En date du 08 novembre 2021, la SAS GRENKE LOCATION a mis en demeure la SCEA LA DIMERIE de régler au plus tard le 23 novembre 2021 la somme de 1333.72 €, et a visé la clause résolutoire du contrat.
En date du 22 février 2022, Monsieur [M] [E] a demandé le remboursement anticipé du contrat.
En date du 1er mars 2022, une convention de résiliation lui a été adressée.
Des loyers étant demeurés impayés, la SAS GRENKE LOCATION a mis en demeure la SCEA LA DIMERIE de régler au plus tard le 01 décembre 2022 la somme de 1335.23 €.
En date du 15 décembre 2022, la SAS GRENKE LOCATION procédait à la résiliation du contrat de location, demandait la restitution du matériel et le paiement de la somme de 1714.72 € au titre des loyers impayés, assortis des intérêts de retard ainsi que la somme de 1428.92 € outre les frais de recouvrement de 40 €.
La SAS GRENKE LOCATION a ensuite fait assigner la SCEA LA DIMERIE devant Tribunal Judiciaire de Poitiers par un acte de commissaire de justice du 17-juin 2024 pour obtenir la restitution du matériel sous astreinte de 100 € de retard à compter de la décision à intervenir et la condamnation au paiement des sommes de :
3199,76 € à titre principale16.12 € au titre des intérêts de retard40 € au titre de la clause pénale1500 € au titre de l’article 700 du code de procédure civile, outre les dépens.L’affaire a été évoquée à l’audience du 10 janvier 2025.

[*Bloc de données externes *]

/-- Z with one RAM byte written. -/
def stateByte : State := { stateZ with chip.mem := stateZ.chip.mem.write 0xFF 0 0x5A }

theorem test_meets_MemoryReads :
    (∀ k ∈ [AccessKind.cpuRead, .chipDmaRead, .chipBitmapRead], resolve k 0x0000 stateByte.chip = some (0xFF, 0)) ∧
    stateByte.chip.mem.read 0xFF (0 : BitVec 14).toNat = some 0x5A ∧
    ∀ k ∈ [AccessKind.cpuRead, .chipDmaRead, .chipBitmapRead], resolve k 0xFFFF State.reset.chip = none := by decide +kernel

theorem test_meets_OpenBusAccesses :
    ∀ k ∈ [AccessKind.cpuRead, .cpuWrite, .chipDmaRead, .chipBitmapRead], resolve k 0xFFFF State.reset.chip = none := by
  decide +kernel

theorem test_meets_AccessesResolveByTheMap :
    State.reset.chip.mem.ramSizeKiB = none ∧
    (let g := stateZ.chip.cfg
     stateZ.chip.mem.ramSizeKiB = some 64 ∧ LaidOut stateZ = true ∧ g.valid = true ∧ g.memoryMap = none ∧
       g.slotRanges = defaultSlotRanges ∧ g.keyLayout[11]? = some 11 ∧ g.slotRanges[7]? = some (0xFF00, 0xFFFF) ∧
       (0xFF00 : Addr) ≤ 0xFFFF) ∧
    (let g := stateMap.chip.cfg
     g.memoryMap = some mapData ∧ (mapData.sizes.find? fun x => x.sizeKiB == 64).isSome = true ∧
       stateMap.chip.mem.ramSizeKiB = some 64) := by decide +kernel

theorem test_meets_ReadsReturnTheLastWrite :
    (let s := { stateZ with chip.lat.cpuRomOn := false }
     s.chip.lat.cpuRomOn = false ∧ resolve .cpuWrite 0xFFFF s.chip = some (0xFC, 0x3FFF) ∧
       s.chip.mem.isRam 0xFC = true) ∧
    ∃ t, exec (.memWr 0xFFFF 0x33) { stateZ with chip.lat.cpuRomOn := false } = .next t := ⟨by decide +kernel, _, rfl⟩

theorem test_meets_HorizontalPositionLoads :
    stateZ.chip.rf.pend1E = none ∧ { stateZ with chip.rf.pend1E := some 0xE3 }.chip.rf.pend1E = some 0xE3 ∧
    (let g := stateZ.chip.cfg
     g.hposWriteOdd.getD (0xE3 : Byte).toNat 0 = 113 ∧ g.hposWriteEven.getD (0xE3 : Byte).toNat 0 = 112 ∧
       g.hposWriteEven.getD (0xE4 : Byte).toNat 0 = 114) := by decide +kernel

theorem test_meets_PendingValuesLoad :
    (stateZ.chip.rf.pend1A = none ∧ stateZ.chip.rf.pend1B = none ∧ stateZ.chip.rf.pend1F = none) ∧
    ∀ a ∈ [none, some (3 : Byte)], ∀ b ∈ [none, some (0x40 : Byte)],
      let s := { stateZ with chip.rf.pend1A := a, chip.rf.pend1B := b, chip.rf.pend1F := some 0x2D }
      s.chip.rf.pend1A = a ∧ s.chip.rf.pend1B = b ∧ s.chip.rf.pend1F = some 0x2D :=
  ⟨⟨rfl, rfl, rfl⟩, fun _ _ _ _ => ⟨rfl, rfl, rfl⟩⟩

theorem test_meets_SubAddressUpdates :
    stateZ.chip.seq.winV = false ∧
    (let s := { stateZ with chip.seq.winV := true, chip.seq.charSub := 6 }
     s.chip.seq.winV = true ∧ s.chip.seq.charSub ≠ 7) ∧
    (let s := { zRegs [(6, 8)] with chip.seq.winV := true, chip.seq.charSub := 7, chip.seq.videoLine := 4 }
     s.chip.seq.charSub = 7 ∧ s.chip.seq.videoLine = (if s.chip.rf.regs[0x06].getLsbD 3 then 4 else 8)) ∧
    (let s := { stateZ with chip.seq.winV := true, chip.seq.charSub := 7, chip.seq.videoLine := 4 }
     s.chip.seq.charSub = 7 ∧ s.chip.seq.videoLine ≠ (if s.chip.rf.regs[0x06].getLsbD 3 then 4 else 8)) := by decide +kernel

theorem test_meets_TimersAndTheInterruptLine :
    (stateZ.chip.tmr.run1 = false ∧ stateZ.chip.tmr.run2 = false ∧ stateZ.chip.tmr.run3 = false) ∧
    (let c := { stateZ.chip with tmr := ⟨1, 1, 1, 5, true, true, true⟩ }
     c.tmr.run1 = true ∧ c.tmr.run2 = true ∧ c.tmr.run3 = true ∧ c.tmr.tmr1 ≠ 0 ∧ c.tmr.tmr2 ≠ 0 ∧ c.tmr.tmr3 ≠ 0) ∧
    (let c := { stateZ.chip with tmr := ⟨0, 0, 0, 5, true, true, true⟩ }
     c.tmr.run1 = true ∧ c.tmr.run2 = true ∧ c.tmr.run3 = true ∧ c.tmr.tmr1 = 0 ∧ c.tmr.tmr2 = 0 ∧ c.tmr.tmr3 = 0) := by
  decide +kernel

theorem test_meets_OverrideCheck :
    (let c := { stateZ.chip with seq.vBlank := true }
     c.seq.hBlank = true ∨ c.seq.vBlank = true) ∧
    (let c := { stateZ.chip with seq.winH := true }
     c.seq.hBlank = false ∧ c.seq.vBlank = false ∧ (c.seq.winH = false ∨ c.seq.winV = false)) ∧
    (let c := { stateZ.chip with seq.winH := true, seq.winV := true }
     c.seq.hBlank = false ∧ c.seq.vBlank = false ∧ c.seq.winH = true ∧ c.seq.winV = true) := by decide +kernel

/-- Z with a buffer of 450 bytes, the most a good state holds. -/
def stateFull : State := { stateZ with chip.vid.outBuf := (List.replicate 225 [0x21#8, 0#8]).flatten }

theorem test_meets_FlushesHoldWholeRecords_and_SamplesAreTableEntries :
    Good stateZ = true ∧ Good stateFull = true ∧ Good { stateZ with chip.snd.prevLevel := 150 } = true := by decide +kernel

theorem test_meets_ShiftRegisterAdvance :
    stateZ.chip.seq.charCol = 40 ∧ { stateZ.chip with seq.charCol := 39 }.seq.charCol.val < 40 := by decide +kernel

theorem test_meets_ConfigureRamCompletes :
    Good stateRom = true ∧ stateRom.host.allocDraws = true :: List.replicate 7 true ∧ stateRom.chip.cfg.memoryMap = none ∧
    (stateRom.chip.mem.isRom 0 = true ∧ 16383 < 16384 ∧ stateRom.chip.mem.isRam 0xFC = true) ∧
    (let g := stateRom.chip.cfg
     (configuredMem g 64 0 stateRom.chip.mem).isRam 0xFC = true ∧ stateRom.chip.mem.isRam 0xFB = false ∧
      (configuredMem g 256 0 stateRom.chip.mem).isRam 0xFB = true) ∧
    Good stateMap = true ∧ stateMap.host.allocDraws = true :: List.replicate 7 true ∧
    stateMap.chip.cfg.memoryMap = some mapData ∧
    (mapData.sizes.find? fun x => x.sizeKiB == 256).isSome = true ∧
    (let s := { stateRom with host.allocDraws := [] }
     Good s = true ∧ s.host.allocDraws = [] ∧
       (∀ k ∈ ramSet s.chip.cfg (roundRam 64), s.chip.mem.isRam k = true) ∧
       0xF0 ∈ ramSet s.chip.cfg (roundRam 256) ∧ s.chip.mem.isRam 0xF0 = false) := by decide +kernel

theorem test_meets_ConfigureRamFailureChangesNothing :
    { stateZ with host.allocDraws := [false] }.host.allocDraws = false :: [] ∧
    0xF0 ∈ ramSet stateZ.chip.cfg (roundRam 256) ∧ stateZ.chip.mem.isRam 0xF0 = false := ⟨rfl, by decide +kernel⟩

theorem test_meets_ConfigureRamIsIdempotent :
    Good stateRom = true ∧ ∃ t, exec (.hostConfigureRAM 5000 3) stateRom = .next t ∧ t.host.result = .success :=
  ⟨by decide +kernel, _, rfl, rfl⟩

theorem test_meets_LoadRomCompletes :
    Good stateRom = true ∧ (1 < [0xAA, 0xBB].length ∧ 1 < (2 : Int).toNat ∧ 2 ≤ 1 + 16384) ∧
    stateRom.chip.mem.isRom (8 % 8 : Int).toNat = true ∧
    ((2 : Nat) < 16384 ∧ ∀ j < min (2 : Int).toNat [0xAA, 0xBB].length, 2 ≠ (((-1) % 16384 : Int).toNat + j) % 16384) ∧
    (let bytes := List.replicate 16386 0xAA#8
     let n := min (16386 : Int).toNat bytes.length
     2 < bytes.length ∧ 2 < n ∧ n ≤ 2 + 16384 ∧ ¬n ≤ 1 + 16384) ∧ 0xFF ≠ (8 % 8 : Int).toNat :=
  ⟨by decide +kernel, by decide, by decide +kernel, by decide, by simp only [List.length_replicate]; decide, by decide⟩

theorem test_meets_HostCallResults :
    resolve .cpuRead 0xC000 stateZ.chip = none ∧ resolve .cpuWrite 0xFFFF stateZ.chip = some (0xFC, 0x3FFF) ∧
    (0x1F : BitVec 5) ≠ 8 := by decide +kernel

theorem test_meets_ResetSetsEveryElement :
    stateZ.host.resetDraws = namedResetDraws :: [] ∧ stateZ.chip.cfg.coldRam = .keep ∧
    { stateZ with host.resetDraws := [] }.host.resetDraws = [] := ⟨rfl, rfl, rfl⟩

theorem test_meets_ColdResetRefillsRam :
    (let s := { stateRom with chip.cfg.coldRam := .refill }
     Good s = true ∧ LaidOut s = true ∧ s.chip.cfg.coldRam = .refill ∧ s.host.resetDraws = namedResetDraws :: []) ∧
    (let s := { stateRom with chip.cfg.coldRam := .refill, host.resetDraws := [] }
     Good s = true ∧ LaidOut s = true ∧ s.chip.cfg.coldRam = .refill ∧ s.host.resetDraws = []) ∧
    (stateRom.chip.mem.isRom 0 = true ∧ stateRom.chip.mem.isRam 0xFF = true ∧ stateRom.chip.mem.ramSizeKiB = some 64 ∧
      stateRom.chip.mem.fillPattern = some 0 ∧ 16383 < 16384) := by decide +kernel

/-- Another chip, with the ROM of stateRom only, that holds its snapshot. -/
def stateOther : State :=
  { State.reset with
    chip.mem := { State.reset.chip.mem with segs := [(0, .rom 0)], cells := [(0, 0xA9)] }
    chip.seq.charSub := 3, host.snapshots := [snapshotOf stateRom] }

theorem test_meets_SnapshotsSaveAndLoad :
    Good stateOther = true ∧ LaidOut stateOther = true ∧ stateOther.host.snapshots[0]? = some (snapshotOf stateRom) ∧
    (snapshotOf stateRom).ram.isRam 0xFF = true ∧ stateOther.chip.mem.isRom 0 = true ∧ 16383 < 16384 :=
  ⟨by decide +kernel, by decide +kernel, rfl, by decide +kernel, by decide +kernel, by decide⟩

theorem test_meets_SnapshotRoundTrip :
    Good stateRom = true ∧ LaidOut stateRom = true ∧ Good stateOther = true ∧ LaidOut stateOther = true ∧
    stateOther.host.snapshots[0]? = some (snapshotOf stateRom) ∧
    (∀ k, stateOther.chip.mem.isRom k = stateRom.chip.mem.isRom k) ∧
    (∀ k, stateRom.chip.mem.isRom k = true → stateOther.chip.mem.seg k = stateRom.chip.mem.seg k) ∧
    (∀ a, stateRom.chip.mem.isRom (a / 16384) = true →
      assocGet stateOther.chip.mem.cells a = assocGet stateRom.chip.mem.cells a) ∧
    stateOther.chip.callbacks = stateRom.chip.callbacks ∧ stateOther.chip.cfg = stateRom.chip.cfg ∧
    stateOther.chip.inp = stateRom.chip.inp ∧ stateOther.chip.draws = stateRom.chip.draws ∧
    (stateOther.chip.refused = true → stateRom.chip.refused = true) ∧
    ∃ u, exec (.hostLoadState 0) stateOther = .next u := by
  have hm : stateRom.chip.mem.segs = (0, .rom 0) :: (List.range' 0xFC 4).map fun i => (i, Segment.ram 64 0) := by
    decide +kernel
  have hs : ∀ k, stateRom.chip.mem.seg k = if k = 0 then some (.rom 0) else
      if 0xFC ≤ k ∧ k < 0x100 then some (.ram 64 0) else none := by
    intro k
    rw [Memory.seg, hm]
    simp only [assocGet, List.range', List.map]
    split_ifs <;> first | rfl | omega
  have ho : ∀ k, stateOther.chip.mem.seg k = if k = 0 then some (.rom 0) else none := by
    intro k
    show (if 0 = k then some (Segment.rom 0) else none) = _
    split_ifs <;> first | rfl | omega
  refine ⟨by decide +kernel, by decide +kernel, by decide +kernel, by decide +kernel, rfl, fun k => ?_, fun k hk => ?_,
    fun _ _ => rfl, rfl, rfl, rfl, rfl, id, _, rfl⟩
  · simp only [Memory.isRom, hs, ho]
    split_ifs <;> rfl
  · simp only [Memory.isRom, hs] at hk
    rw [hs, ho]
    split_ifs at hk ⊢ <;> first | rfl | simp [Segment.isRam] at hk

La SAS GRENKE LOCATION représenté par son conseil, s’en rapportant à ses écritures maintient les termes de son exploit introductif d’instance, réitère ses demandes de condamnations pécuniaires et de restitution de matériel. Elle précise que la SCEA LA DIMERIE a manqué à son obligation en ne payant pas les loyers et qu’à ce titre conformément au contrat N°068-32440 en date du 12 janvier 2018, ce dernier peut être résilié aux torts du locataire et qu’une indemnité correspondant aux loyers à échoir jusqu’au terme initialement prévu est dû sans que le locataire ne puisse se prévaloir de la résiliation anticipée. Elle ajoute que le contrat étant résilié au visa de l’article 13 du contrat en date du 12 janvier 2018, le locataire a l’obligation de retourner le matériel.
En défense, bien que régulièrement assigné avec dépôt de l’acte en l’étude, la SCEA LA DIMERIE n’a pas comparu et ne s’est pas fait représenter.
L’affaire a été mise en délibéré au 14 mars 2025.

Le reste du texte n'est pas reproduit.